Nie ma szans na zakończenie w upływającym 30 czerwca terminie wiedeńskich negocjacji w sprawie programu atomowego Iranu. Ich przedmiotem jest konkretyzacja ramowego porozumienia wynegocjowanego z początkiem kwietnia w Lozannie.
Jego postanowienia sprowadzają się do propozycji: rezygnacja z broni jądrowej w zamian za stopniowe znoszenie sankcji wobec Iranu nałożonych przez ONZ, USA i UE za realizację programu atomowego poza kontrolą Międzynarodowej Agencji Energii Atomowej (MAEA). Teheran wyraził wstępną zgodę na takie rozwiązanie. Ostateczne porozumienie zakończyć ma 12-letni konflikt Iranu z państwami zachodnimi zaniepokojonymi jego programem nuklearnym.
– Brak porozumienia jest lepszy niż złe porozumienie – skomentował brak postępu w negocjacjach Philip Hammond, szef brytyjskiej dyplomacji. Użył dokładnie tego samego sformułowania, którym posługuje się prezydent Barack Obama. To on będzie ostatnią instancją aprobującą treść negocjowanego porozumienia. Wydaje się, że nastawiona negatywnie do negocjacji z Iranem większość w Kongresie odrzuci porozumienie. Obama zamierza jednak zgłosić swoje weto, co umożliwiłoby jego realizację. Pod warunkiem jednak, że Kongres nie uchyli większością dwu trzecich prezydenckiego weta. Obama chce więc porozumienia, z którym mógłby wygrać batalię z Kongresem.
Jak wyjaśniła Federica Mogherini, patronująca w imieniu UE negocjacjom w Wiedniu, chodzi obecnie o przedłużenie rozmów o kilka dni.
– Wszystko wskazuje na to, że wcześniej czy później zakończą się one sukcesem.
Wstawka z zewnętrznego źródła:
/-- R178: no step clears the host-fault mark, and only a host write other than to CMD and STATUS, made while the host must
treat the engine as BUSY, sets it. (This one is about the mark itself, so it takes no premise on it.) -/
def Obligations.HostFaultIsStickyAndHasOneCause : Prop :=
  (∀ s t : State, step s = .next t → s.hostFault = true → t.hostFault = true) ∧
  (∀ s t : State, step s = .next t → s.hostFault = false → t.hostFault = true →
    (s.seq ≠ .idle ∨ s.awaitSync = true) ∧
      ∃ rest z a v, s.pending = .host (.write z a v) :: rest ∧ a ≠ 0x00000004 ∧ a ≠ 0x00000008)

/-- R177: while the host must treat the engine as BUSY, a read of ID, IN_CAP or GRID_CAP returns the constant, and any other
read that is no bus error and not of STATUS completes OKAY with some value and leaves the engine as it is. That this
holds of CMD, of reserved offsets and beyond a capacity too, and that the answer is OKAY, is deduced (log 7). -/
def Obligations.ReadsWhileBusyComplete : Prop :=
  ∀ (s : State) (z : Size) (a : Word) (rest : List Turn), s.params.wf = true → s.noHostFault →
    (s.seq ≠ .idle ∨ s.awaitSync = true) → s.pending = .host (.read z a) :: rest → a.toNat % z.bytes = 0 →
    (z = .four → a = 0x00000000 → step s = .next { s with pending := rest, response := some (.read .okay 0x50420001) }) ∧
    (z = .four → a = 0x00000028 →
      step s = .next { s with pending := rest, response := some (.read .okay (BitVec.ofNat 32 s.params.inCap)) }) ∧
    (z = .four → a = 0x0000002C →
      step s = .next { s with pending := rest, response := some (.read .okay (BitVec.ofNat 32 s.params.gridCap)) }) ∧
    ((z = .four ∧ a.toNat < 0x800 ∧ a ≠ 0x00000000 ∧ a ≠ 0x00000008 ∧ a ≠ 0x00000028 ∧ a ≠ 0x0000002C) ∨
        (0x10000000 ≤ a.toNat ∧ a.toNat < 0x20000000) ∨ (z = .four ∧ 0x20000000 ≤ a.toNat ∧ a.toNat < 0x40000000) →
      ∃ d : Word, d.toNat < 2 ^ (8 * z.bytes) ∧
        step s = .next { s with pending := rest, draws := s.draws + 1, response := some (.read .okay d) })

/-- R63, R176: the host becomes synchronised only by reading STATUS with BUSY = 0, or by reset (log 9), and stops being so
only by a CMD write that starts a command. -/
def Obligations.OnlyTheStatusReadSynchronises : Prop :=
  ∀ s t : State, s.noHostFault → step s = .next t →
    (s.awaitSync = true → t.awaitSync = false →
      (s.seq = .idle ∧ ∃ rest, s.pending = .host (.read .four 0x00000008) :: rest) ∨ ∃ rest, s.pending = .reset :: rest) ∧
    (s.awaitSync = false → t.awaitSync = true →
      s.seq = .idle ∧ ∃ rest w, s.pending = .host (.write .four 0x00000004 w) :: rest)

/-! ### Reset and the whole machine -/

/-- R43, R44, R170, R172: reset, in any state, gives every register and flag its value and leaves no written byte, entry or
pixel in any memory; each then reads as the free value of the new reset, counted by the model, and of no earlier one (log 5). -/
def Obligations.ResetGivesEveryRegisterItsValue : Prop :=
  ∀ (s : State) (rest : List Turn), s.params.wf = true → s.noHostFault → s.pending = .reset :: rest →
    ∃ t, step s = .next t ∧ t.seq = .idle ∧ statusWord t.seq t.status = 0 ∧ cfgWord t.cfg = 0 ∧ t.param = 0 ∧
      t.inLen = 0 ∧ t.gridW = 0 ∧ t.gridH = 0 ∧ t.rowBytes = 0 ∧ t.rowsDone = 0 ∧ t.fileHdr = ⟨0, 0, 0, 0⟩ ∧
      t.infoHdr = ⟨0, 0, 0, 0, 0, 0, 0, 0, 0, 0, 0⟩ ∧ t.irq = false ∧ t.params = s.params ∧
      (∀ a, Memory.get? t.inMem a = none ∧ Memory.get? t.pal a = none ∧ Memory.get? t.pix0 a = none ∧
        Memory.get? t.pix1 a = none) ∧
      t.resets = s.resets + 1 ∧
      ∀ a, t.inByte a = Config.unwrittenByte (s.resets + 1) a ∧ t.palEntry a = Config.unwrittenEntry (s.resets + 1) a ∧
        ∀ b, t.pixel b a = Config.unwrittenPixel (s.resets + 1) b a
Z jednej strony jest to jeden z kluczowych projektów prezydenta Obamy, z drugiej stanowi ogromną szansę dla Iranu, którego gospodarka nie nabierze rozmachu, dopóki trwać będą sankcje – tłumaczy „Rz" Lina Khatib, szefowa bejruckiej sekcji European Council on Foreign Policy. Przypomina, że Izrael jest obecnie jedynym liczącym się na Bliskim Wschodzie przeciwnikiem porozumienia z Iranem negocjowanego przez USA, Wielką Brytanię, Francję, Niemcy, Chiny i Rosję.